The latest economic activity data from China is looking pretty grim. January manufacturing activity actually contracted which won’t put the cheer into the upcoming New Year celebrations for 1.4 billion Chinese. This manufacturing slowdown has surprised many given recent monetary stimulus initiatives by the Beijing regime. However, we can expect further stimulus measures given Chinese government debt/GDP ratios are closer to 60% compared to US and European governments labouring under debt burdens over the 100% mark already. This monetary firepower will have knock-on effects across international markets and global economic growth. But… there is a strategic price to be paid by the rest of the world. And, it’s not just the obvious trade deficits. DeepSeek is more likely to be a temporary shock and, despite the hysterical headlines, the emergence of a better engineered cheaper way to harness computing power is a net benefit to all, including broader equity markets. However, DeepSeek highlights the growing excellence of China across multiple technologies.
According to a 2024 study by the Australian Strategic policy Institute (ASPI), China now dominates the US in 57 of 64 critical technologies, up from just three in 2007. The US, which led in 60 sectors in 2007, now leads in just seven. Rankings by the ASPI were based on cumulative innovative and high-impact research and patents. ASPI credits President Xi Jinping’s ‘Made in China 2025’ plan for the infusion of “massive direct state funding for R&D in key technology,” stating that existing strategic investments turned into a plan to achieve technological “supremacy”. The areas where China excels include…
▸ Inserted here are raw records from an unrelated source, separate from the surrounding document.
/-- Settles O42, by the state of the engine. -/
theorem everyStepAnswersNextButAfterAnAbort : Obligations.EveryStepAnswersNextButAfterAnAbort := by
  intro s
  cases hs : s.state with
  | idle => exact .inl ⟨runEntry s, by rw [step, hs]⟩
  | running => exact .inl (step_running hs ▸ engineStep_next s)
  | halted =>
    have hstep : step s = haltedTurn s := by rw [step, hs]
    obtain hnext | ⟨f, hf, hfatal, haborted⟩ := haltedTurn_cases s
    · exact .inl ⟨s, hstep.trans hnext⟩
    · exact .inr ⟨f, rfl, hf, hfatal, hstep.trans haborted⟩

/-- Settles O45: the move that leaves the engine RUNNING is LDI, ADD or PRN. -/
theorem runningStepsRaiseThePc : Obligations.RunningStepsRaiseThePc := by
  intro s t hrun h hrun'
  rw [step_running hrun] at h
  exact (engineMove_of_engineStep h).pc_of_running hrun'

/-- Settles O46: memory has room for at most 128 steps that leave the engine RUNNING. -/
theorem everyRunEndsWithin129Steps : Obligations.EveryRunEndsWithin129Steps :=
  fun _ hrun => State.HaltsWithin.of_room 128 hrun (by omega)

/-- Settles O52: fetch reads the instruction's bytes only, and what comes after it reads no other byte. -/
theorem stepReadsOnlyItsInstructionBytes : Obligations.StepReadsOnlyItsInstructionBytes := by
  intro s t m hrun hread h
  have hop : m.read s.pc = s.mem.read s.pc := hread s.pc le_rfl (Nat.le_add_right _ _)
  have hrun' : (s.withMem m).state = .running := hrun
  show step (s.withMem m) = .next (t.withMem m)
  rw [step_running hrun, engineStep] at h
  rw [step_running hrun', engineStep, fetch_withMem hread]
  cases hf : fetch s with
  | failed e =>
    rw [hf] at h
    cases h
    exact congrArg Host.Outcome.next (abort_withMem hop e)
  | unknown ir =>
    rw [hf] at h
    cases h
    rfl
  | instr i =>
    rw [hf] at h
    exact exec_withMem hop h

end

section
/-! LDI (42_ldi.md): what its `exec` completes with, and the step of its opcode byte. -/

namespace Sys2Proof.Machine

/-- Reading the register that was written last. -/
theorem regGet_set_self (x : Vector Byte 8) {i : Byte} (h : i.toNat < 8) (v : Byte) :
    regGet (x.set i.toNat v) i = .ok v := by
  rw [regGet_of_lt _ h, Vector.getElem_set_self]

/-- LDI takes two operand bytes (30_encoding.md R77). -/
theorem operandCount_ldi : operandCount 0x82#8 = 2 := rfl

/-- The step of `0x82` whose operand bytes lie in memory (30_encoding.md R77, 41_engine.md R113). -/
theorem step_of_ldiOpcode {s : State} (hrun : s.state = .running) (hop : opcodeAtPc s = 0x82#8)
    (hfit : s.pc + 3 ≤ 256) :
    step s = exec (.ldi (s.mem.read (s.pc + 1)) (s.mem.read (s.pc + 2))) s := by
  have hcount : operandCount (opcodeAtPc s) = 2 := hop ▸ operandCount_ldi
  refine step_of_handlerInstr hrun (by rwa [hcount]) ?_
  rw [operandsAtPc_of_two hcount, hop, dispatch_ldi]
  rfl

end Sys2Proof.Machine

open Sys2Proof Sys2Proof.Machine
- advanced integrated circuit design and fabrication
- high-specification machining processes
- advanced aircraft engines
- drones, swarming and collaborative robots
- electric batteries
- photovoltaics
- advanced radiofrequency communication
Oh, and did we mention nuclear fusion? Of course, you might have missed this if you’d been watching the fantasy Greenland invasion on the other show. In the past week, Chinese scientists broke the nuclear fusion record for sustained plasma at over 100 million degrees by maintaining a mix of electrons and ions in a fluid state for more than 1,000 seconds. As a reminder, nuclear fusion replicates the sun’s energy, offering limitless, carbon-free energy.
So, if you were a White House strategist you might want to curtail China’s technology advances. And, this is where things have taken a very strange turn. The Trump campaign has made lots of noise about China with tariffs being the chosen commercial weapon to rebalance US trade deficits with the Middle Kingdom. Fast forward to today and tariffs were, instead, the chosen weapon to bully Colombia. But… the US actually has a trade surplus with Colombia. More strange has been the Trump reverse-ferret on TikTok which he’d now like to see continue operating in the US (rather than enforce the ban upheld by the Supreme Court) with a US investor partner like Elon Musk or Larry Ellison. That all make sense? Now, for the really weird stuff.
Remember when Taiwan was supposed to be protected by its US ally from the increasing threat of China? Well, while we’ve all been distracted on DeepSeek news, there were some fairly seismic developments in US-Taiwan trade relations. Check out this headline about the two ‘allies’….
Trump’s 100% tariff threat on Taiwan chips raises cost, supply chain fears – Business Insider
So much for the tough talk on China. Beijing must be thrilled and President Xi will be encouraged to keep up the ‘grey zone’ infrastructure sabotage in the Baltic Sea and Straits of Taiwan. Meanwhile, the new US Defense Secretary , Pete Hegseth, fresh off the Fox & Friends chat sofa, has got to work defending the nation. First priorities….. revoking former chair of the Joint Chiefs of Staff, General Mark Milley’s security detail, removing all portraits of the general in the Pentagon and pursuing his demotion.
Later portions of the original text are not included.